O velho "condicional"

PASQUALE CIPRO NETO
Colunista da Folha

Na própria quinta-feira da semana passada, vários leitores mandaram mensagens que pediam a sequência da história: por que as pessoas mais velhas chamam o futuro do pretérito de "condicional"? De fato, esse era o nome.
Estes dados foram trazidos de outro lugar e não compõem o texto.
-- ==== Sys2Proof/Machine/Ops.lean ====
section
/-!
DEFINITION. The named operations that every instruction ends in: retiring (R90, R106, R109), waiting and parking (R47, R57),
taking an exception (R46, R191-R193) and returning from one (R197, R424), the end of an activation (R45, R46, R234), and the
migration test (R50-R52).
-/

namespace Sys2Proof.Machine

/-! ### What an instruction comes to -/

/-- Why an instruction does not retire: a trap, a page fault (P), a park of R47, or a wait that does not park (R57). -/
inductive Stop where
  | trap (t : TrapInfo)
  | pageFault (va : Nat) (write fetch : Bool) (telem : Nat)
  | park (a : Await)
  | wait (r : Stall)
  deriving DecidableEq, Repr

/-- A computation of an instruction: a result and the state after it, or a stop with the effects performed before it (R6,
R191). -/
inductive Res (α : Type) where
  | ok (a : α) (s : State)
  | stop (k : Stop) (s : State)

/-- One computation after another. -/
def Res.bind {α β : Type} (r : Res α) (f : α → State → Res β) : Res β :=
  match r with
  | .ok a s => f a s
  | .stop k s => .stop k s

/-- A stop of a vector access at an element: TELEM names it (R185). -/
def Res.atElem {α : Type} (i : Nat) : Res α → Res α
  | .ok a s => .ok a s
  | .stop (.trap t) s => .stop (.trap { t with telem := i }) s
  | .stop (.pageFault va w f _) s => .stop (.pageFault va w f i) s
  | .stop (.park a) s => .stop (.park a) s
  | .stop (.wait r) s => .stop (.wait r) s

/-- A stop keeps what the element or record in hand needs, for firmware's eviction (R152). -/
def Res.needs {α : Type} (l : List Nat) : Res α → Res α
  | .ok a s => .ok a s
  | .stop k s => .stop k (s.onMe (fun x => { x with elem := l }))

/-- A trap. -/
def trapAt {α : Type} (c : Cause) (tval : Word) (s : State) : Res α := .stop (.trap (mkTrap c tval)) s

/-! ### Instruction pointers (R109) -/

/-- NextIP of an IP in a line of `nh` heads (R109). -/
def nextIp (nh : Nat) (ip : Word) : Word :=
  if ip.toNat % 64 < nh then ip + 1 else BitVec.ofNat 64 ((ip.toNat / 64 % 2 ^ 54 + 1) * 64 + 1)

/-- BranchTarget(ip, j) (R109). -/
def branchTarget (ip : Word) (j : BitVec 27) : Word :=
  let d := (field j 5 22).toInt
  BitVec.ofInt 64 (((ip.toNat / 64 % 2 ^ 54 : Nat) + d) * 64 + (bitsNat j 0 5 : Nat))

/-- TVAL of a fault at steps 2 to 8 of R104 (R105), from the instruction in hand. -/
def Latch.tval (l : Latch) : Word := BitVec.ofNat 64 (l.head.toNat + l.tail.toNat % 2 ^ 32 * 2 ^ 16)

/-! ### The end of an activation (R45, R46, R53, R234) -/

/-- A request whose answer a context waits for: its reads and atomics (R267). -/
def ReqBody.ofCtx (c : Nat) : ReqBody → Bool
  | .rld _ _ ctx _ _ _ => ctx == c
  | .rat _ _ _ ctx _ _ _ _ _ => ctx == c
  | .msg _ | .copy _ _ _ _ _ _ _ | .rst _ _ _ _ _ _ _ _ _ _ | .repl _ _ _ _ _ _ _ | .ewr _ _ _ _ _ | .xfer _ _ _ _ _ | .wst _ _ _ | .notice _ _ => false

/-- A SYNC or SYNCE read of a context. -/
def ReqBody.isSync (c : Nat) : ReqBody → Bool
  | .rld m _ ctx _ _ _ => ctx == c && (m == .sync || m == .synce)
  | .msg _ | .copy _ _ _ _ _ _ _ | .rst _ _ _ _ _ _ _ _ _ _ | .rat _ _ _ _ _ _ _ _ _ | .repl _ _ _ _ _ _ _ | .ewr _ _ _ _ _
  | .xfer _ _ _ _ _ | .wst _ _ _ | .notice _ _ => false

/-- A request with nobody left to learn its answer, where it is one of the reads, fills and atomics of a context (R94, R267). -/
def OutReq.disown (c : Nat) (o : OutReq) : OutReq := if o.use != .orphan && o.body.ofCtx c then { o with use := .orphan } else o

/-- A waiting request likewise. -/
def Backlog.disown (c : Nat) (o : Backlog) : Backlog := if o.use != .orphan && o.body.ofCtx c then { o with use := .orphan } else o

/-- CANCEL for each SYNC or SYNCE read that an aborted context leaves waiting at another home (R261, R267). Answers to its reads and
atomics are discarded. -/
def State.cancelSync (s : State) (core ctx : Nat) : State :=
  let l := ((s.ep core).out.filter (fun o => o.use == .reply && o.body.isSync ctx))
  let s1 := if (s.ep core).out.any (fun o => o.body.ofCtx ctx) || (s.ep core).backlog.any (fun o => o.body.ofCtx ctx) then
      s.onEp core (fun e => { e with out := e.out.map (OutReq.disown ctx), backlog := e.backlog.map (Backlog.disown ctx) })
    else s
  l.foldl (fun s o =>
    match o.body with
    | .rld _ sgn _ pa size va => s.sendReq core o.dest 3 (.rld .cancel sgn ctx pa size va) Sender.none
    | .msg _ | .copy _ _ _ _ _ _ _ | .rst _ _ _ _ _ _ _ _ _ _ | .rat _ _ _ _ _ _ _ _ _ | .repl _ _ _ _ _ _ _ | .ewr _ _ _ _ _ | .xfer _ _ _ _ _ | .wst _ _ _ | .notice _ _ => s) s1

/-- The number under which a home's wait list holds a request of a context of its own die (log 8). -/
def ownNum (ctx : Nat) : Nat := 32 + ctx % 4

/-- A home stands on the die of a core, which reaches it without the fabric (R217, R219; log 8). -/
def ownHome (core home : Nat) : Bool := decide (home < 8) && home == dieOf core

/-- A read of the own die that an aborted context leaves waiting is taken out of the wait list (R261). -/
def State.cancelOwn (s : State) (core ctx : Nat) : State :=
  if (s.home (dieOf core)).wait.any (fun l => l.src == core && l.num == ownNum ctx) then
    s.onHome (dieOf core) (fun h => { h with wait := h.wait.filter (fun l => !(l.src == core && l.num == ownNum ctx)) })
  else s

/-- A word that a SYNCE has taken is full again with its value unchanged (R224, R261): RETURN goes to its home, that of the own die too. -/
def State.giveBack (s : State) (core ctx : Nat) (o : Option Taken) : State :=
  match o with
  | none => s
  | some t => s.sendReq core (4096 + t.home) 3 (.rld .ret t.sgn ctx t.pa t.size t.va) Sender.none

/-- The words taken by the SYNCE in hand of a context that is freed are given back (R224, R261). -/
def State.giveBackAll (s : State) (core ctx : Nat) : State :=
  ((s.ctx core ctx).rbuf.filter (fun a => a.taken)).foldl (fun s a => s.giveBack core ctx a.orig) s

/-- The event record of an activation's end: 0 DONE, 1 abort, 2 REQUEUE, 3 migration (R435). -/
def State.endEvent (s : State) (core ctx how : Nat) : State :=
  s.coreEvent core 1 (ctx % 4 * 2 ^ 50 + how * 2 ^ 32 + (s.ctx core ctx).msgId)

/-- A posted store that failed and that no instruction has reported is reported in a record only (R195, R224): its TIP is 0, its queue the
activation's (log 53). -/
def State.failedRecords (s : State) (core ctx : Nat) : State :=
  let x := s.ctx core ctx
  let p := s.pOf core
  x.failed.foldl (fun s f =>
    s.pushRec p ⟨recordWords (mkTrap .remoteFault (BitVec.ofNat 64 f.2)) 0 (BitVec.ofNat 64 x.msgId) x.activation.queue x.tag p
      (s.coord core ctx) (s.timeAt core), dieOf core, false, false, core, 0, x.msgId, x.tag⟩) s

/-- A posted store or channel advance that failed: kept for the instruction of its activation that waits for it, or reported in a record where
that activation, which its serial names, has ended (R195, R224, R453): its TIP and queue are 0 (log 53). -/
def State.storeFault (s : State) (core ctx serial msgid tag colour va : Nat) : State :=
  let x := s.ctx core ctx
  let p := s.pOf core
  if x.st != .free && x.serial == serial then s.onCtx core ctx (fun x => { x with failed := x.failed ++ [(colour, va)] })
  else s.pushRec p ⟨recordWords (mkTrap .remoteFault (BitVec.ofNat 64 va)) 0 (BitVec.ofNat 64 msgid) 0 tag p
    (s.coord core ctx) (s.timeAt core), dieOf core, false, false, core, 0, msgid, tag⟩

/-- A final state. -/
def XferSt.final : XferSt → Bool
  | .complete | .faulted => true
  | .issued | .accepted | .lodged => false

/-- An activation that ends waits for no copy any more (R321, R331): its marks go, and with them an entry that was kept for it alone. -/
def State.unwait (s : State) (core ctx : Nat) : State :=
  if (s.core core).board.any (fun e => e.waiters.any (fun w => w.1 == ctx % 4)) then
    s.onCore core (fun k => { k with board := k.board.filterMap (fun e =>
      let w := e.waiters.filter (fun w => w.1 != ctx % 4)
      if e.waiters.length != w.length && w.isEmpty && e.doneip && e.st.final then none else some { e with waiters := w }) })
  else s

/-- A member that has joined an operation whose clasp has not closed withdraws (R316). -/
def State.withdraw (s : State) (core ctx : Nat) : State :=
  s.onRing (clusOf core) (fun r =>
    { r with forming := r.forming.filter (fun m => !(m.core == core && m.ctx == ctx))
             queue := r.queue.filter (fun m => !(m.core == core && m.ctx == ctx))
             results := r.results.filter (fun x => !(x.1 == core && x.2.1 == ctx)) })

/-- A front-unit change that a context has asked for at the quantum's end (R453) is given up. -/
def State.unask (s : State) (core ctx : Nat) : State :=
  s.onPart (s.pOf core) (fun P => { P with fevs := P.fevs.filter (fun e => match e with
    | .op k c _ => !(k == core && c == ctx % 4)
    | .commit _ _ _ _ | .ended _ _ _ _ _ | .lease _ | .host _ _ => true) })

/-- What a context waits for given up: its reads of memory, the words that a SYNCE has taken for it, its part in a matrix operation that has
not begun, its marks on the transfer board, its front-unit change. -/
def State.giveUp (s : State) (core ctx : Nat) : State :=
  (((((s.cancelSync core ctx).cancelOwn core ctx).giveBackAll core ctx).withdraw core ctx).unwait core ctx).unask core ctx

/-- The reserve is no longer granted to a context (R152). -/
def State.ungrant (s : State) (core ctx : Nat) : State :=
  { s with parts := AMap.mapVals (fun _ P => if P.granted = some (core, ctx) then { P with granted := none } else P) s.parts }

/-- The context freed (R32): nothing of the activation remains in it but its registers. -/
def State.freeCtx (s : State) (core ctx : Nat) : State :=
  ((s.giveUp core ctx).ungrant core ctx).onCtx core ctx (fun x =>
    { x with st := .free, await := .none, act := none, sendBuf := [], failed := [], rbuf := [], rcur := 0, rpend := false,
             fill := .none, stall := 0, hold := false, nobp := false })

/-- The slot of a triggering message freed at its core (R38, R45, R53). -/
def State.freeSlotOf (s : State) (a : Act) : State :=
  s.onCore a.core (fun k => { k with slotsHeld := k.slotsHeld.filter (· != a.m.slot) })

/-- What a front unit or a controller learns of the end of its dispatch (R342, R398). `faulty` is an abort. -/
def State.tellDispatcher (s : State) (core ctx : Nat) (a : Act) (faulty : Bool) : State :=
  match a.m.msg.info with
  | .dispatch id =>
    let p := s.pOf a.core
    if (s.part p).det then s.onPart p (fun P => { P with fevs := P.fevs ++ [.ended core ctx id faulty a.committed] })
    else s.updateEnd p id faulty a.committed
  | .phase cl serial => s.rlcPost cl (.ended (a.core % 16) serial (faulty || !a.reported))
  | .plain | .arrive | .copyDone _ | .rlcExit _ _ => s

/-- A message placed at the head of a queue as held, among the held ones in order of arrival (R46). -/
def holdIn (l : List QMsg) (m : QMsg) : List QMsg :=
  insertBy (fun x y => decide (x.arrival ≤ y.arrival)) m (l.filter (·.held)) ++ l.filter (fun x => !x.held)

/-- The task of a message still holds its entry on a core (R414). -/
def State.taskLive (s : State) (core : Nat) (m : Msg) : Bool :=
  let t := (s.core core).task m.env.tag
  t.st == .valid && t.gen == m.env.gen

/-- An abort holds the message of an activation: not a dispatch of kind 4 or 5 (R342, R398), nor a message whose task has ended, which
is refused at once (R414). -/
def State.holds (s : State) (a : Act) : Bool :=
  a.m.msg.env.kind != 4 && a.m.msg.env.kind != 5 && s.taskLive a.core a.m.msg

/-- An aborted message returned to the queue that it left (R46), where the abort holds it. One of an ended task is discarded and
counted. -/
def State.returnMsg (s : State) (a : Act) : State :=
  let s1 := s.freeSlotOf a
  if a.m.msg.env.kind = 4 || a.m.msg.env.kind = 5 then s1
  else if !s.holds a then s1.count (dieOf a.core) 0x07 1
  else s1.onCore a.core (fun k => k.setQueue a.queue (holdIn (k.queue a.queue) { a.m with held := true }))

/-- The trap CSRs written (R192). -/
def State.setTrap (s : State) (core ctx : Nat) (t : TrapInfo) (tip : Word) : State :=
  s.onCtx core ctx (fun x => { x with trap :=
    ⟨t.cause.word t.fetch, t.tval, tip, BitVec.ofNat 64 x.msgId, BitVec.ofNat 64 (t.telem % 2 ^ 16),
     BitVec.ofNat 64 (t.ttile % 2 ^ 32), BitVec.ofNat 64 (t.tfmt % 2 ^ 12)⟩ })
Em seu "Dicionário de Questões Vernáculas", o professor Napoleão Mendes de Almeida afirma que "a designação "futuro do pretérito", em vez da sempre usada em nossa pátria, como o é em outros idiomas, "condicional", é expressão terminológica da gramática espanhola, de autoria de um professor de espanhol do Dom Pedro II do Rio, imposta ao magistério brasileiro por simples portaria de 1959". O nome "condicional" é de assimilação certamente mais fácil. Quando se diz "Viveríamos melhor se o país investisse fortemente em educação", percebe-se que a forma "viveríamos" está atrelada a uma condição, expressa por verbo no subjuntivo ("investisse"). Já o nome "futuro do pretérito" para muitos parece a própria falta de senso. Futuro do passado? Como? Vejamos se faz sentido o bendito nome. Analise esta frase: "Ele nem imaginava que seria obrigado a passar por isso". A forma verbal "seria", do futuro do pretérito, indica fato futuro em relação a "imaginava", que está no passado, mais precisamente no pretérito imperfeito do indicativo. Entendeu por que "futuro do passado"? Veja outra frase: "Dias depois, ele tomaria a decisão". "Tomaria", do futuro do pretérito, indica fato futuro em relação ao tempo (passado) em que se dá a narrativa. Detalhe: isso só é verdadeiro se de fato o personagem, dias depois, tiver tomado a tal decisão. Se essa frase estivesse num outro contexto, em que um narrador expusesse o fluxo de consciência do personagem (a que se dá o nome de "discurso indireto livre"), o futuro do pretérito poderia simplesmente indicar que o personagem estaria "empurrando com a barriga" a tomada de decisão, que pode ter ocorrido ou não. Em "Vidas Secas", Graciliano Ramos trabalha como ninguém esse recurso ao expor o fluxo de consciência de Fabiano, que, descobrindo-se lesado, promete-se atitudes que não seriam tomadas. Entramos no terreno dos valores periféricos dos tempos verbais, assunto que já discutimos parcialmente em outras colunas. Sob esse aspecto, o futuro do pretérito talvez mereça mais algumas linhas. É isso.


Pasquale Cipro Neto escreve nesta coluna às quintas-feiras.